Reading from text files

Here's how to read data from a text file.

To begin with use IDLE to create a small test text file:

.

We can visualize this on disk as,

T h e   f i r s t   l i n e . \n L i n e   2 . \n T h e   t h i r d   a n d   l a s t   l i n e . \n EOF

The only new item here are the \n characters These denote newline characters which like EOF characters vary between operating sytems. (Don't worry the Python you installed was compiled to know what they are on your system).

There are three common ways of reading a text file like this in:

  1. One line at a time, processing lines as we go,
  2. The whole file into a string,
  3. The whole file into a list of strings, one entry per line.

When possible, option 1. is preferred since it is the most memory efficient because it holds only a bit of the file (one line) in memory at any given time.
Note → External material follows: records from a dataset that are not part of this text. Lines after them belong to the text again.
-- ==== Sys2Proof/Certificates/Slice0/Obligations.lean ====
section
/-! DEFINITION. The statements for the provers. A command is due where the spec lets its event happen in the state (log 7); the
premises of each statement say so for its rows. -/

namespace Sys2Proof.Machine

/-! ### What the statements speak of -/

/-- A mailbox command is due: go is set, no command of the mailbox runs, the code is the row's, and steps 1 to 7 of R360 find
nothing to refuse. -/
def MbDue (s : State) (mb : Nat) (c : Cmd) : Prop :=
  s.mbWaits mb = true ∧ s.mbField mb 0 2 = c.code ∧ s.mbRefuse mb c = none

/-- The table row of a mailbox command, with its mailbox and the condition that tells the rows of one code apart; none for
a command of another kind. -/
def mbRowOf (s : State) (c : Instr) : Option (Nat × Cmd × Bool) :=
  match c with
  | .hello mb => some (mb, cmdHello, true)
  | .ringSetup mb => some (mb, cmdRingSetup, true)
  | .ringTeardown mb => some (mb, Cmd.fixed 3 0 4 [(0, 2)], true)
  | .cqSetup mb => some (mb, cmdCqSetup, true)
  | .cqTeardown mb => some (mb, Cmd.fixed 5 0 4 [(0, 2)], true)
  | .eventSetup mb => some (mb, cmdEvent, s.pay mb 0 1 ≠ 0)
  | .eventTeardown mb => some (mb, cmdEvent, s.pay mb 0 1 = 0)
  | .groupBindReplace mb => some (mb, cmdGroup, s.groupAction mb 0)
  | .groupBindAdd mb => some (mb, cmdGroup, s.groupAction mb 1)
  | .groupBindRemove mb => some (mb, cmdGroup, s.groupAction mb 2)
  | .groupBindUnbind mb => some (mb, cmdGroup, s.groupAction mb 3)
  | .tensorAlloc mb _ _ _ => some (mb, cmdAlloc, true)
  | .tensorFree mb => some (mb, { Cmd.fixed 0x11 0 8 [(0, 8)] with bad := fun s mb => s.payAddrBad mb 0 }, true)
  | .spillGrant mb => some (mb, cmdGrant, s.pay mb 16 1 = 0 || decide (2 ≤ s.pay mb 16 1))
  | .spillRevoke mb => some (mb, cmdGrant, s.pay mb 16 1 = 1 || decide (2 ≤ s.pay mb 16 1))
  | .placeQuery mb => some (mb, { Cmd.fixed 0x13 0 8 [(0, 8)] with bad := fun s mb => s.payAddrBad mb 0 }, true)
  | .phasePlanDefine mb => some (mb, cmdPlan, s.planAction mb 0)
  | .phasePlanSelect mb => some (mb, cmdPlan, s.planAction mb 1)
  | .phasePlanDrop mb => some (mb, cmdPlan, s.planAction mb 2)
  | .tensorLoad mb => some (mb, cmdLoad, !s.loadEnc mb)
  | .tensorLoadEncode mb => some (mb, cmdLoad, s.loadEnc mb)
  | .monitorSnapshot mb => some (mb, { Cmd.fixed 0x20 0 16 [(0, 5), (8, 8)] with bad := State.monBad }, true)
  | .monitorRestore mb => some (mb, { Cmd.fixed 0x21 0 16 [(0, 5), (8, 8)] with bad := State.monBad }, true)
  | .emuBasadCfgGet mb => some (mb, cmdBasad, s.basadAction mb 0)
  | .emuBasadCfgSet mb => some (mb, cmdBasad, s.basadAction mb 1)
  | .cascadeJoin mb =>
    some (mb, { Cmd.fixed 0x30 8 72 [(0, 69)] with bad := fun s mb => if s.pay mb 68 1 < 2 then [] else [68] }, true)
  | .cascadeLeave mb => some (mb, Cmd.fixed 0x31 8 0 [], true)
  | .timeSet mb => some (mb, cmdTime, s.pay mb 8 1 ≠ 1)
  | .timeSetAtPps mb => some (mb, cmdTime, s.pay mb 8 1 ≠ 0)
  | .cellConfigSet mb => some (mb, cmdCell, s.pay mb 2 1 ≠ 1)
  | .cellConfigClear mb => some (mb, cmdCell, s.pay mb 2 1 ≠ 0)
  | .unitTest mb _ => some (mb, cmdUnitTest, true)
  | .resourceClaim mb => some (mb, cmdResource 0x100, true)
  | .resourceRelease mb => some (mb, cmdResource 0x101, true)
  | .sensorRead mb => some (mb, Cmd.fixed 0x102 0 4 [(0, 2)], true)
  | .logRead mb =>
    some (mb, { Cmd.fixed 0x103 0 24 [(0, 13), (16, 8)] with bad := fun s mb => if s.pay mb 12 1 < 2 then [] else [12] }, true)
  | .lifetimeRead mb => some (mb, Cmd.fixed 0x104 0 16 [(0, 12)], true)
  | .certRead mb => some (mb, Cmd.fixed 0x114 0 16 [(0, 12)], true)
  | .fwStage mb => some (mb, Cmd.fixed 0x110 0 16 [(0, 12)], true)
  | .fwActivate mb => some (mb, cmdActivate, s.pay mb 0 1 ≠ 1)
  | .fwActivateResetNow mb => some (mb, cmdActivate, s.pay mb 0 1 ≠ 0)
  | .attest mb => some (mb, Cmd.fixed 0x112 0 40 [(0, 40)], true)
  | .debugUnlock mb => some (mb, cmdDebug, s.pay mb 8 4 ≠ 0)
  | .debugRelock mb => some (mb, cmdDebug, s.pay mb 8 4 = 0)
  | _ => none

end Sys2Proof.Machine

open Sys2Proof Sys2Proof.Machine

/-! ### The machine as a whole -/

/-- A step with a command at the front of the queue is that command on the state with the queue's rest. -/
def Obligations.StepRunsFrontCommand : Prop :=
  ∀ (c : Instr) (s : State), step { s with pending := c :: s.pending } = exec c s

namespace Sys2Proof.Machine

/-- A ring of a size and weight that RING_SETUP admits, with no more entries waiting than it holds (R348 to R350). -/
def Ring.sound (r : Ring) : Prop :=
  4 ≤ r.place.z ∧ r.place.z ≤ 16 ∧ 1 ≤ r.weight ∧ r.head < 2 ^ 32 ∧ r.tail < 2 ^ 32 ∧
    (r.tail + 2 ^ 32 - r.head) % 2 ^ 32 ≤ 2 ^ r.place.z

/-- The event ring, if there is one, lies in host memory: the records of events leave device memory as it is. -/
def State.plainEvents (s : State) : Prop := ∀ r : EvRing, s.evRing = some r → r.place.device = false

/-- The bounds that hold in every state a run reaches: canonical memories (log 3), sound rings, at most one running and 16
queued step closes (R213), and an on-die log of at most 1,024 entries (R468). -/
def State.bounded (s : State) : Prop :=
  s.memoriesWf ∧ (∀ e ∈ s.rings, e.2.sound) ∧ s.weirQ.length ≤ 17 ∧ s.dieLog.length ≤ 1024

end Sys2Proof.Machine

/-- Right after reset every register reads the value of its table, every memory reads as unwritten, and no ring, completion
ring, event ring, group, allocation, plan, grant, holder, cascade, flow or descriptor exists. What an unwritten byte reads as is
the model's choice (log 3). The bounds hold right after reset. -/
def Obligations.ResetLeavesTableValues : Prop :=
  ((∀ k, State.reset.reg k = resetWord k) ∧
  (∀ a, Mem.get State.reset.dev a = memDefault ∧ Mem.get State.reset.host a = memDefault ∧
    Mem.get State.reset.site a = memDefault ∧ Mem.get State.reset.mbox a = memDefault) ∧
  State.reset.pending = [] ∧ State.reset.rings = [] ∧ State.reset.cqs = [] ∧ State.reset.evRing = none ∧
  State.reset.groups = [] ∧ State.reset.allocs = [] ∧ State.reset.plans = [] ∧ State.reset.grants = [] ∧
  State.reset.holders = [] ∧ State.reset.casc = none ∧ State.reset.flows = [] ∧ State.reset.jobs = [] ∧
  (∀ i, State.reset.isReady i = false)) ∧
  (State.reset.bounded)

/-- Every step keeps the bounds, from every state that has them. -/
def Obligations.StepKeepsBounds : Prop :=
  ∀ s t : State, s.bounded → step s = .next t → t.bounded

/-- Every command answers a next state, whatever the state and the operands, and none touches the queue of the commands that wait: Genash
reports every error in a status, a flag, an event or a reset and stops at none. The queue is the model's own (log 1). -/
def Obligations.CommandsAnswerAndLeaveTheQueue : Prop :=
  ∀ (c : Instr) (s : State), ∃ t : State, exec c s = .next t ∧ t.pending = s.pending

/-- While debug is locked, no step but a DEBUG_UNLOCK unlocks it. -/
def Obligations.OnlyUnlockOpensDebug : Prop :=
  ∀ s t : State, s.debugOn = false → (∀ mb, s.pending.head? ≠ some (.debugUnlock mb)) → step s = .next t → t.debugOn = false

/-- The fused anti-rollback level never falls, whatever level the image of a slot names. -/
def Obligations.FusedLevelNeverFalls : Prop :=
  ∀ s t : State, step s = .next t → s.fused ≤ t.fused

/-! ### Registers -/

namespace Sys2Proof.Machine

/-- Bytes of the one access that reaches a register (R6). -/
def RegKey.bytes (k : RegKey) : Nat := if (regRow k.name).wide then 8 else 4

/-- The offset at which a read finds a register of BAR0 (bar 0) or of the configuration space of the host link (bar 8) or the management
link (bar 9) (log 25). -/
def readOffset (bar off : Nat) : Nat := if bar = 9 then 0x7000000 + off else if bar = 8 then 0x6000000 + off else off

/-- Bit `i` of a field after bit `y` is written to it (R7). -/
def writtenBit (a : Access) (old y : Bool) : Bool :=
  match a with
  | .rw => y
  | .w1c => old && !y
  | .w1s => old || y
  | .ro | .wo | .rc => old

/-- Debug hides a field while it is locked (R271). -/
def State.hides (s : State) (k : RegKey) (f : Field) : Bool :=
  !s.debugOn && (k.name = .BS_DBG_BOUNDS || (k.name = .BS_ECC_INJECT && f.lo = 33))

end Sys2Proof.Machine

/-- A register is 64 bits wide where its table shows a bit above 31, else 32, and an access of any other width, or one that does not begin at a
register, has no effect and reads 0. QE_BOUNDS at offset 0x1008 and TM_TICK_CFG are 64 bits wide by R345 and R399. That MGT_MB_COMPLETED is 64 bits
wide, and where in a read's offsets the configuration spaces stand, is the model's choice (log 25). -/
def Obligations.OtherAccessWidthsHaveNoEffect : Prop :=
  (∀ n, n ≠ .MGT_MB_COMPLETED → n ≠ .QE_BOUNDS_HI → n ≠ .TM_TICK_CFG → ((regRow n).wide = true ↔ ∃ f ∈ (regRow n).fields, 32 < f.lo + f.w)) ∧
  (∀ bar off n (v : BitVec 64) (s : State) k, (bar = 0 ∨ bar = 8 ∨ bar = 9) → regAt bar off = some k → n ≠ k.bytes →
    exec (.registerWrite bar off n v) s = .next s ∧
    exec (.rcCounterRead (readOffset bar off) n) s = .next { s with readData := ⟨leBytes n 0, false, true⟩ }) ∧
  (∀ off n (v : BitVec 64) (s : State), 0x140000 ≤ off → off < 0x4000000 → regAt 0 off = none →
    exec (.registerWrite 0 off n v) s = .next s ∧
    exec (.rcCounterRead off n) s = .next { s with readData := ⟨leBytes n 0, false, true⟩ })

/-- A register written with an access of its width takes its fields by their access codes, reads 0 where it has no field, and
leaves every other register alone; what its new value sets off is `afterWrite`. WR_SLOT_SCALE, the registers whose writes are rows of
their own, and the writes that the host may not make are left out. A write to a register that the host may not write has no effect. -/
def Obligations.RegisterWritesFollowTheTables : Prop :=
  (∀ bar off (v : BitVec 64) (s : State) k, (bar = 0 ∨ bar = 8 ∨ bar = 9) → regAt bar off = some k → hasRow k = false → s.writeBarred k = false →
    k.name ≠ .WR_SLOT_SCALE → ∃ w, exec (.registerWrite bar off k.bytes v) s = .next ((s.setReg k w).afterWrite k) ∧
      (∀ f ∈ (regRow k.name).fields, ∀ i < f.w,
        bitOf w.toNat (f.lo + i) = writtenBit f.acc (bitOf (s.reg k).toNat (f.lo + i)) (bitOf v.toNat (f.lo + i))) ∧
      (∀ i, (∀ f ∈ (regRow k.name).fields, i < f.lo ∨ f.lo + f.w ≤ i) → bitOf w.toNat i = false)) ∧
  (∀ off n (v : BitVec 64) (s : State) k, regAt 0 off = some k → s.writeBarred k = true →
    exec (.registerWrite 0 off n v) s = .next s)

/-- A read of a register with an access of its width returns its fields, 0 for a write-only or hidden one, and clears its RC fields
and nothing else. -/
def Obligations.ReadReturnsFieldsAndClearsCounters : Prop :=
  ∀ bar off (s : State) k, (bar = 0 ∨ bar = 8 ∨ bar = 9) → regAt bar off = some k →
    ∃ t, exec (.rcCounterRead (readOffset bar off) k.bytes) s = .next t ∧
      t.readData.acked = true ∧ t.readData.poisoned = false ∧ t.readData.bytes.length = k.bytes ∧
      (∀ f ∈ (regRow k.name).fields, bitsOf (leNat t.readData.bytes) f.lo f.w =
        if f.acc = .wo ∨ s.hides k f = true then 0 else s.fld k f.lo f.w) ∧
      (∀ f ∈ (regRow k.name).fields, t.fld k f.lo f.w = if f.acc = .rc then 0 else s.fld k f.lo f.w) ∧
      (∀ n, n ≠ k → t.reg n = s.reg n) ∧
      t = { s with regs := t.regs, readData := t.readData }

/-- An event counter holds at its all-ones value. -/
def Obligations.CountersSaturate : Prop :=
  ∀ (s : State) k n, ((s.bump k n).reg k).toNat = min ((s.reg k).toNat + n) (2 ^ 64 - 1)

/-! ### Rings and dispatch -/

namespace Sys2Proof.Machine

/-- Ring tables are in the order of their keys. -/
def ordered {α : Type} (t : Tab α) : Prop := t.Pairwise fun a b => a.1 < b.1

/-- A ring error counted and latched if none is (R350), before its event. -/
def State.ringFault (s : State) (ring kind cq : Nat) : State :=
  ((if s.bit (rk .QE_RING_ERR_INFO) 63 then s
    else s.setReg (rk .QE_RING_ERR_INFO) (BitVec.ofNat 64 (ring + kind * 2 ^ 16 + 2 ^ 63))).bump (rk .QE_RING_ERRORS)).raise
      0x3 devHandle (payload [(24, 2, ring), (26, 1, kind), (28, 2, cq)])

/-- Deadline that orders a radio ring's head entry; 0 orders last (R287, R352). -/
def State.headDeadline (s : State) (k : Nat) : Nat :=
  match Tab.find? s.rings k with
  | some r => let x := (Desc.ofBytes (s.headBytes r)).deadline; if x = 0 then 2 ^ 64 - 1 else x
  | none => 2 ^ 64 - 1

/-- A tick dispatches: the queue engine is ready, nothing holds dispatch, and no full completion ring is counted. -/
def State.tickOpen (s : State) : Prop :=
  s.queueReady = true ∧ s.dispatchHeld = false ∧ (∀ e ∈ s.rings, s.cqFull e.1 e.2 = false) ∧ ordered s.rings

/-- The ring that follows a cursor among eligible rings, cyclic; the lowest where there is no cursor (R352). -/
def followsCursor (el : List Nat) (cur : Option Nat) (k : Nat) : Prop :=
  k ∈ el ∧ match cur with
    | none => ∀ x ∈ el, k ≤ x
    | some c => if c < k then ∀ x ∈ el, c < x → k ≤ x else ∀ x ∈ el, x ≤ c ∧ k ≤ x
Here's the Python code for each of these options.

One line at a time:

    # file_read_1.py
    f = open('text_file.txt', 'r') # Open the file.
    for line in f:                 # Iterate through the file a line at a time.
        print(line, end="")         # Process the current line.
    f.close()                      # Close the file.

or with a while loop...

    # file_read_1.py
    f = open('text_file.txt', 'r') # Open the file.
    line = f.readline()            # Get the first line.
    while line != "":              # Iterate through the file a line at a time.
        print(line, end="")        # Process the current line.
        line = f.readline()
    f.close()                      # Close the file.

Notes:

>>> 
The first line.
Line 2.
The third and last line.
>>>

The whole file into a string:

    # file_read_2.py
    f = open('text_file.txt', 'r')
    s = f.read()
    print('s is', len(s), 'characters long.')
    print(s)
    f.close()
>>> 
s is 49 characters long.
The first line.
Line 2.
The third and last line.
>>> 

The whole file into a list of strings,

    # file_read_3.py
    f = open('text_file.txt', 'r')
    lines = f.readlines()
    print(lines)
    f.close()

Output:

>>> 
['The first line.\n', 'Line 2.\n', 'The third and last line.\n']
>>>

Note that the newline character is included. If you don't want it you need to strip it yourself.